Back in our hotel, we had a little downtime this afternoon. I was still fully feeling the effects of the cannabis I'd eaten and would've really appreciated a coffee drink. But the only beverage available in our room was water. So I drank a fair amount of that. Eventually Gretchen went off to see if there was a performance we could attend of the Baltimore Philharmonic, which was right there in our neighborhood. (It turned out there wasn't.) While she was out, Gretchen got me an oatmilk latte from Dunkin Donuts. It was exactly what I wanted to be drinking!
Eventually a kooky cannabis idea occurred to me and I had to write it down. The idea was of a two-dimensional continuum where one dimension was "level of simulation" and the other was "level of immersion."
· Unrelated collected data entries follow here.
-- ==== Sys2Proof/Safety.lean ====
section
/-! DEFINITION. The terms in which claims about runs are made: what a safe run is, the invariant of the machine
(spec/10_state.md R24 to R31), and the reading of an operand as a register. -/

namespace Sys2Proof.Machine

/-- R116 in the spec's own words: `b` names a register whose content is the index `i`. -/
abbrev State.PointsTo (s : State) (b : Byte) (i : Reg) : Prop := ∃ h : b.toNat < 32, (s.x ⟨b.toNat, h⟩).toInt = i.val

/-- R115: `b` is the index `i` itself. -/
abbrev Names (b : Byte) (i : Reg) : Prop := b.toNat = i.val

/-- R285: the run has ended. -/
abbrev State.Ended (s : State) : Prop := s.runState = .halted ∨ s.runState = .faulted

/-- A run is safe as long as no fatal fault has stopped it (R241). -/
abbrev State.Safe (s : State) : Prop := s.runState ≠ .faulted

/-- R40, R242: the fields an event can carry. -/
def Event.Legal (e : Event) : Prop :=
  e.line.toNat ≤ maxLine ∧
  match e.kind with
  | .print => e.code = 0 ∨ e.code = 1
  | .softError =>
    (e.code = 1 ∧ e.data.toNat < 32) ∨ (e.code = 2 ∧ e.data = 0) ∨ (e.code = 3 ∧ e.data.toNat < 256)

/-- Program memory as R36, R39 and R61 give it, in canonical form. -/
structure State.ProgramOk (s : State) : Prop where
  canonical : Memory.wf s.prog = true
  inside : ∀ c ∈ s.prog, c.1 < s.progLen
  bounded : s.progLen ≤ maxProgLen

/-- R27: the values the counters hold between steps. -/
structure State.CountersOk (s : State) : Prop where
  line_le : s.line.toNat ≤ maxLine
  idle_zero : s.runState = .idle → s.line = 0 ∧ s.pc = 0
  running_pc : s.runState = .running → s.stalled = none → s.pc.toNat = s.line.toNat * 4 ∨ s.pc = 0
  suspended_pc : s.runState = .suspended → s.pc.toNat = s.line.toNat * 4 + 1 ∧ s.line.toNat * 4 < s.progLen

/-- R24, R25, R26: the stack within its capacity, the sentinel of the label table, locations that are lines. -/
structure State.TablesOk (s : State) : Prop where
  capacity_pos : 1 ≤ s.config.stackDepth
  depth_le : s.stack.length ≤ s.config.stackDepth
  sentinel : s.labelAt 0 = { valid := true, loc := 0 }
  loc_le : ∀ k, (s.labelAt k).loc.toNat ≤ maxLine
  invalid_loc : ∀ k, (s.labelAt k).valid = false → (s.labelAt k).loc = 0

/-- R29, R30, R31, R243: what the status outputs say in each run state. -/
structure State.StatusOk (s : State) : Prop where
  not_halted : s.runState ≠ .halted → s.haltCause = .hlt ∧ s.exitCode = 0
  fault_iff : s.faultCause ≠ .none ↔ s.runState = .faulted
  not_faulted : s.runState ≠ .faulted → s.faultLine = 0 ∧ s.faultOffset = 0
  not_illegal : s.haltCause ≠ .illegal → s.illegalByte = 0
  illegal : s.haltCause = .illegal → isUnmapped s.illegalByte = true ∧ s.exitCode = 4
  clean : s.haltCause = .hlt ∨ s.haltCause = .ended → s.exitCode = 0

/-- R40, R250: the event trace, and an event to present while the core waits. -/
structure State.EventsOk (s : State) : Prop where
  legal : ∀ e ∈ s.events, e.Legal
  presented : s.stalled ≠ none → s.events ≠ []

/-- R250: what an instruction can have left to do when it waits for the acceptance of its event, in the state it waits in. -/
def State.MayLeave (s : State) (i : Instr) (r : Rest) : Prop :=
  match i with
  | .load _ _ | .add _ _ _ | .sub _ _ _ | .eq _ _ _ | .neq _ _ _ | .and _ _ _ | .or _ _ _ | .not _ _ | .vmcall _ _ _
  | .pushrts _ | .poprfs _ => r = .advance
  | .div _ _ _ => ∃ w, r = .setRem w .advance
  | .get _ _ => r = .advance ∨ r = .setRem 0 .advance
  | .swp p q => r = .advance ∨ ∃ i j, s.PointsTo p i ∧ s.PointsTo q j ∧ r = .write j (s.x i) .advance
  | .goto k => (s.labelAt k).valid = false ∧ r = .unresolvedGoto
  | .hlt | .jmp _ | .rjmp _ | .jeq _ _ | .jneq _ _ | .lockr _ | .brk | .label _ | .igl _ => False

/-- R250, R254, R288: a core that waits for an acceptance is RUNNING, inside the instruction of its line. -/
structure State.StallOk (s : State) : Prop where
  running : s.stalled ≠ none → s.runState = .running
  inside : ∀ r, s.stalled = some r →
    ∃ i, s.fetch = .ok i ∧ s.MayLeave i r ∧ s.pc.toNat = s.line.toNat * 4 + 1 + i.operandCount

/-- The invariant of the machine: what every step keeps. -/
structure State.Inv (s : State) : Prop where
  program : s.ProgramOk
  counters : s.CountersOk
  tables : s.TablesOk
  status : s.StatusOk
  events : s.EventsOk
  stall : s.StallOk

/-- R21: the registers whose content an instruction may write, in the state before it. -/
def State.MayWriteReg (s : State) (i : Instr) (r : Reg) : Prop :=
  match i with
  | .load d _ => Names d r
  | .add _ _ d | .sub _ _ d | .div _ _ d | .eq _ _ d | .neq _ _ d | .and _ _ d | .or _ _ d | .not _ d | .get _ d => s.PointsTo d r
  | .pushrts d | .poprfs d => s.PointsTo d r
  | .swp d e => s.PointsTo d r ∨ s.PointsTo e r
  | .hlt | .jmp _ | .rjmp _ | .vmcall _ _ _ | .jeq _ _ | .jneq _ _ | .lockr _ | .brk | .label _ | .goto _ | .igl _ => False

/-- R82: a register operand of an instruction: its byte and its addressing mode. -/
inductive RegOperand where
  | direct (b : Byte)
  | indirect (b : Byte)
  deriving DecidableEq, Repr

/-- R82: the register operands of an instruction, in byte order; GET's id is one only under GET_ID_MODE = indirect (R181). -/
def regOperands (m : GetIdMode) : Instr → List RegOperand
  | .load r _ => [.direct r]
  | .add p q d | .sub p q d | .div p q d | .vmcall p q d | .eq p q d | .neq p q d | .and p q d | .or p q d =>
    [.indirect p, .indirect q, .indirect d]
  | .jeq p q | .jneq p q | .swp p q | .not p q => [.indirect p, .indirect q]
  | .get k p => match m with
    | .literal => [.indirect p]
    | .indirect => [.indirect k, .indirect p]
  | .jmp p | .rjmp p | .lockr p | .pushrts p | .poprfs p => [.indirect p]
  | .hlt | .brk | .label _ | .goto _ | .igl _ => []

/-- R115, R116: an operand that resolves, in state `s`. -/
def State.Resolves (s : State) : RegOperand → Prop
  | .direct b => b.toNat < 32
  | .indirect b => ∃ i, s.PointsTo b i

/-- R115, R116: the fault of an operand that does not resolve. -/
def State.OperandFault (s : State) (o : RegOperand) (c : FaultCause) : Prop :=
  match o with
  | .direct b => 32 ≤ b.toNat ∧ c = .regIndexRange
  | .indirect b =>
    (32 ≤ b.toNat ∧ c = .regIndexRange) ∨
    (∃ h : b.toNat < 32, ((s.x ⟨b.toNat, h⟩).toInt < 0 ∨ 32 ≤ (s.x ⟨b.toNat, h⟩).toInt) ∧ c = .regPointerRange)

end Sys2Proof.Machine
end

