/-- R112: a line at or beyond the end. -/
def Obligations.FetchBeyondEndFaults : Prop :=
  ∀ s : State, CoreActs s → s.pc.toNat < s.progLen → s.progLen ≤ fetchAt s →
    step s = .next (faultedWith { s with pc := BitVec.ofNat 32 (fetchAt s) } .programOverrun)

/-- R114: the opcode is inside the program and an operand byte is not: the fault is at the first byte beyond the end. -/
def Obligations.TruncatedSlotFaults : Prop :=
  ∀ (s : State) (i : Instr), CoreActs s → s.pc.toNat < s.progLen → fetchAt s < s.progLen → i.WellFormed →
    i.opcode = s.progByte (fetchAt s) → s.progLen ≤ fetchAt s + i.operandCount →
    step s = .next (faultedWith { s with pc := BitVec.ofNat 32 s.progLen } .programOverrun)

/-- R226, R85, R112: a slot whose first byte has no mapping halts with ILLEGAL, exit code 4 and the byte recorded. -/
def Obligations.UnmappedByteHaltsIllegal : Prop :=
  ∀ s : State, CoreActs s → s.pc.toNat < s.progLen → fetchAt s < s.progLen →
    (s.progByte (fetchAt s) = 7 ∨ 24 ≤ (s.progByte (fetchAt s)).toNat) →
    step s = .next
      { haltedWith s .illegal 4 with
        illegalByte := s.progByte (fetchAt s), pc := BitVec.ofNat 32 (fetchAt s + 1) }

/-- R64, R87: the bytes of program memory other than the opcode and operand bytes of the current slot have no effect on
the step. -/
def Obligations.OtherProgramBytesHaveNoEffect : Prop :=
  ∀ (s t : State) (i : Instr) (m : Memory), CoreActs s → s.fetch = .ok i →
    (∀ k, k ≤ i.operandCount → Memory.read m (fetchAt s + k) = s.progByte (fetchAt s + k)) →
    step s = .next t → step { s with prog := m } = .next { t with prog := m }

/-- R250, R254, R288: a core that waits inside an instruction with `ev_ready` low, or is not RUNNING, holds all its state,
for any number of steps. That such a step is a step is the model's reading (log 2). -/
def Obligations.WaitingCoreHoldsItsState : Prop :=
  ∀ (n : Nat) (s : State), s.inbox = [] →
    ((s.runState = .running ∧ s.stalled ≠ none ∧ s.evReady = false) ∨ s.runState ≠ .running) →
    Sys2Proof.core.run n s = .next s

/-- The model's schedule (log 3): a step in which the host does nothing is the core's step, whatever is to come. -/
def Obligations.PassIsTheCoresStep : Prop :=
  ∀ (s t : State) (rest : List HostAction), s.inbox = .pass :: rest → step { s with inbox := [] } = .next t →
    step s = .next { t with inbox := rest }

/-! ### The machine as a whole -/

/-- The invariant at reset (R43). -/
def Obligations.ResetMeetsInvariant : Prop := State.reset.Inv
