@[simp] theorem State.setRem_x (v : Word) (r : Reg) : (s.setRem v).x r = s.x r := rfl
@[simp] theorem State.setStack_x (st : List Word) (r : Reg) : (s.setStack st).x r = s.x r := rfl
@[simp] theorem State.bindLabel_x (k : Byte) (r : Reg) : (s.bindLabel k).x r = s.x r := rfl
@[simp] theorem State.toggleLock_x (i : Reg) (r : Reg) : (s.toggleLock i).x r = s.x r := rfl
@[simp] theorem State.record_x (e : Event) (r : Reg) : (s.record e).x r = s.x r := rfl
@[simp] theorem State.stallWith_x (q : Rest) (r : Reg) : (s.stallWith q).x r = s.x r := rfl
@[simp] theorem State.advance_x (r : Reg) : s.advance.x r = s.x r := rfl
@[simp] theorem State.raise_x (c : FaultCause) (r : Reg) : (s.raise c).x r = s.x r := rfl
@[simp] theorem State.halt_x (c : HaltCause) (w : Word) (r : Reg) : (s.halt c w).x r = s.x r := rfl
@[simp] theorem State.hostSetReady_x (b : Bool) (r : Reg) : (s.hostSetReady b).x r = s.x r := rfl
@[simp] theorem State.setX_locked (i : Reg) (v : Word) (r : Reg) : (s.setX i v).locked r = s.locked r := rfl
@[simp] theorem State.setRem_locked (v : Word) (r : Reg) : (s.setRem v).locked r = s.locked r := rfl
@[simp] theorem State.setStack_locked (st : List Word) (r : Reg) : (s.setStack st).locked r = s.locked r := rfl
@[simp] theorem State.bindLabel_locked (k : Byte) (r : Reg) : (s.bindLabel k).locked r = s.locked r := rfl
@[simp] theorem State.record_locked (e : Event) (r : Reg) : (s.record e).locked r = s.locked r := rfl
@[simp] theorem State.stallWith_locked (q : Rest) (r : Reg) : (s.stallWith q).locked r = s.locked r := rfl
@[simp] theorem State.advance_locked (r : Reg) : s.advance.locked r = s.locked r := rfl
@[simp] theorem State.raise_locked (c : FaultCause) (r : Reg) : (s.raise c).locked r = s.locked r := rfl
@[simp] theorem State.halt_locked (c : HaltCause) (w : Word) (r : Reg) : (s.halt c w).locked r = s.locked r := rfl
@[simp] theorem State.hostSetReady_locked (b : Bool) (r : Reg) : (s.hostSetReady b).locked r = s.locked r := rfl
@[simp] theorem State.setX_labelAt (i : Reg) (v : Word) (l : Byte) : (s.setX i v).labelAt l = s.labelAt l := rfl
@[simp] theorem State.setRem_labelAt (v : Word) (l : Byte) : (s.setRem v).labelAt l = s.labelAt l := rfl
@[simp] theorem State.setStack_labelAt (st : List Word) (l : Byte) : (s.setStack st).labelAt l = s.labelAt l := rfl
@[simp] theorem State.toggleLock_labelAt (i : Reg) (l : Byte) : (s.toggleLock i).labelAt l = s.labelAt l := rfl
@[simp] theorem State.record_labelAt (e : Event) (l : Byte) : (s.record e).labelAt l = s.labelAt l := rfl
@[simp] theorem State.stallWith_labelAt (q : Rest) (l : Byte) : (s.stallWith q).labelAt l = s.labelAt l := rfl
@[simp] theorem State.advance_labelAt (l : Byte) : s.advance.labelAt l = s.labelAt l := rfl
@[simp] theorem State.raise_labelAt (c : FaultCause) (l : Byte) : (s.raise c).labelAt l = s.labelAt l := rfl
@[simp] theorem State.halt_labelAt (c : HaltCause) (w : Word) (l : Byte) : (s.halt c w).labelAt l = s.labelAt l := rfl
@[simp] theorem State.hostSetReady_labelAt (b : Bool) (l : Byte) : (s.hostSetReady b).labelAt l = s.labelAt l := rfl

/-- R43: the label table at reset, entry by entry. -/
theorem State.reset_labelAt (k : Byte) :
    State.reset.labelAt k = if k = 0 then { valid := true, loc := 0 } else { valid := false, loc := 0 } := by
  have hk : State.reset.labelAt k = resetLabels[k.toNat]'k.isLt := rfl
  rw [hk]
  unfold resetLabels
  split_ifs with h
  · subst h; exact Vector.getElem_set_self _
  · rw [Vector.getElem_set_ne _ _ (fun e : 0 = k.toNat => h (BitVec.eq_of_toNat_eq e.symm)), Vector.getElem_replicate]

end Sys2Proof.Machine
end

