-- ==== Sys2Proof/Laws/Memory.lean ====
section
/-! SUPPORT. Program memory: reads after writes and loads, and the canonical form that every memory operation keeps. -/

namespace Sys2Proof.Machine

theorem Memory.wfFrom_mono {m : Memory} {lo lo' : Nat} (h : lo' ≤ lo) (hm : Memory.wfFrom lo m = true) :
    Memory.wfFrom lo' m = true := by
  cases m with
  | nil => rfl
  | cons c m =>
    simp only [Memory.wfFrom, Bool.and_eq_true, decide_eq_true_eq] at hm ⊢
    exact ⟨⟨by omega, hm.1.2⟩, hm.2⟩

/-- An address below every listed one reads as unlisted. -/
theorem Memory.read_below {m : Memory} {lo a : Nat} (hm : Memory.wfFrom lo m = true) (h : a < lo) :
    Memory.read m a = Memory.unlisted := by
  induction m generalizing lo with
  | nil => rfl
  | cons c m ih =>
    simp only [Memory.wfFrom, Bool.and_eq_true, decide_eq_true_eq] at hm
    simp only [Memory.read]
    rw [if_neg (by omega)]
    exact ih hm.2 (by omega)

theorem Memory.read_write_other (m : Memory) {a b : Nat} (v : Byte) (h : b ≠ a) :
    Memory.read (Memory.write m a v) b = Memory.read m b := by
  induction m with
  | nil => by_cases hv : v = Memory.unlisted <;> simp [Memory.write, Memory.read, hv, h]
  | cons c m ih =>
    obtain ⟨k, w⟩ := c
    simp only [Memory.write]
    split_ifs with h1 h2 h3 h4
    · rfl
    · simp [Memory.read, h]
    · subst h3; simp [Memory.read, h]
    · subst h3; simp [Memory.read, h]
    · simp only [Memory.read, ih]

theorem Memory.read_write_same {m : Memory} (hm : Memory.wf m = true) (a : Nat) (v : Byte) :
    Memory.read (Memory.write m a v) a = v := by
  unfold Memory.wf at hm
  generalize 0 = lo at hm
  induction m generalizing lo with
  | nil => by_cases hv : v = Memory.unlisted <;> simp [Memory.write, Memory.read, hv]
  | cons c m ih =>
    obtain ⟨k, w⟩ := c
    have hm' := hm
    simp only [Memory.wfFrom, Bool.and_eq_true, decide_eq_true_eq] at hm'
    simp only [Memory.write]
    split_ifs with h1 h2 h3 h4
    · rw [h2]; simp only [Memory.read]; rw [if_neg (by omega)]
      exact Memory.read_below hm'.2 (by omega)
    · simp [Memory.read]
    · subst h3; rw [h4]; exact Memory.read_below hm'.2 (by omega)
    · simp [Memory.read]
    · simp only [Memory.read]; rw [if_neg h3]; exact ih _ hm'.2

theorem Memory.wfFrom_write {m : Memory} {lo a : Nat} (v : Byte) (hm : Memory.wfFrom lo m = true) (h : lo ≤ a) :
    Memory.wfFrom lo (Memory.write m a v) = true := by
  induction m generalizing lo with
  | nil => by_cases hv : v = Memory.unlisted <;> simp [Memory.write, Memory.wfFrom, hv, h]
  | cons c m ih =>
    obtain ⟨k, w⟩ := c
    have hm' := hm
    simp only [Memory.wfFrom, Bool.and_eq_true, decide_eq_true_eq] at hm'
    simp only [Memory.write]
    split_ifs with h1 h2 h3 h4
    · exact hm
    · simp only [Memory.wfFrom, Bool.and_eq_true, decide_eq_true_eq]
      exact ⟨⟨h, h2⟩, ⟨by omega, hm'.1.2⟩, hm'.2⟩
    · exact Memory.wfFrom_mono (by omega) hm'.2
    · subst h3
      simp only [Memory.wfFrom, Bool.and_eq_true, decide_eq_true_eq]
      exact ⟨⟨h, h4⟩, hm'.2⟩
    · simp only [Memory.wfFrom, Bool.and_eq_true, decide_eq_true_eq]
      exact ⟨hm'.1, ih hm'.2 (by omega)⟩

/-- A write keeps the canonical form. -/
theorem Memory.wf_write {m : Memory} (hm : Memory.wf m = true) (a : Nat) (v : Byte) :
    Memory.wf (Memory.write m a v) = true := Memory.wfFrom_write v hm (Nat.zero_le a)

theorem Memory.wfFrom_ofBytes (a : Nat) (vs : List Byte) : Memory.wfFrom a (Memory.ofBytes a vs) = true := by
  induction vs generalizing a with
  | nil => rfl
  | cons v vs ih =>
    simp only [Memory.ofBytes]
    split_ifs with h
    · exact Memory.wfFrom_mono (by omega) (ih (a + 1))
    · simp only [Memory.wfFrom, Bool.and_eq_true, decide_eq_true_eq]
      exact ⟨⟨le_refl a, h⟩, ih (a + 1)⟩

/-- A load leaves the canonical form. -/
theorem Memory.wf_ofBytes (vs : List Byte) : Memory.wf (Memory.ofBytes 0 vs) = true := Memory.wfFrom_ofBytes 0 vs

theorem Memory.ofBytes_inside {a : Nat} {vs : List Byte} {c : Host.Cell} (h : c ∈ Memory.ofBytes a vs) :
    a ≤ c.1 ∧ c.1 < a + vs.length := by
  induction vs generalizing a with
  | nil => simp [Memory.ofBytes] at h
  | cons v vs ih =>
    simp only [Memory.ofBytes] at h
    split_ifs at h with hv
    · have := ih h; simp only [List.length_cons]; omega
    · rcases List.mem_cons.mp h with rfl | h
      · simp
      · have := ih h; simp only [List.length_cons]; omega

/-- A loaded byte reads back at its address. -/
theorem Memory.read_ofBytes {a : Nat} {vs : List Byte} {k : Nat} (h : k < vs.length) :
    Memory.read (Memory.ofBytes a vs) (a + k) = vs[k] := by
  induction vs generalizing a k with
  | nil => simp at h
  | cons v vs ih =>
    simp only [Memory.ofBytes]
    cases k with
    | zero =>
      split_ifs with hv
      · rw [hv]; exact Memory.read_below (Memory.wfFrom_ofBytes (a + 1) vs) (by omega)
      · simp [Memory.read]
    | succ k =>
      have hk : k < vs.length := by simpa using h
      have := ih (a := a + 1) hk
      rw [show a + (k + 1) = a + 1 + k by omega]
      split_ifs with hv
      · simpa using this
      · simp only [Memory.read]; rw [if_neg (by omega)]; simpa using this

end Sys2Proof.Machine
end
Eventually evening arrived and Gretchen and I got up and went to dinner. The plan was to have Ethiopian food at Dukem, a restaurant in the neighborhood. But when we arrived, its dining room was already crowded and there were no tables. No problem! One of the staff unhooked the chain blocking access to a whole separate upstairs dining room that had its own bar and murky colored lighting that (in my still-cannabis-altered-state) made it feel like a cross between an acid trip and a simulation. We didn't get a lot of attention up there as the only diners in that dining room. But eventually another couple was seated nearby and a waitress who seemed more on-the-ball took over. I thought the veggie plate we ordered was very good, but Gretchen (who is particular about her Ethiopian food) said she probably would never come back to this place. When I asked our waitress about the beer options, I was given the following choice: Stella or Ethiopian beer. Naturally, I picked the latter.
After dinner, we strolled around the neighborhood, eventually finding Leon's (the bar recommended by the audience to Randy Rainbow last night), though we didn't go in.
Downtown Baltimore near Liora.
Amazing green gorillas at the Visionary Art Museum.
A creepy uncanny valley baby at the Visionary Art Museum.
A sculptural bird with a nest "built" onto the side of one of the Visionary Art Museum's buildings. Click to enlarge.
Baltimore Harbor from Federal Hill. Click to enlarge.
The two-dimensional stoner diagram I drew in our hotel room.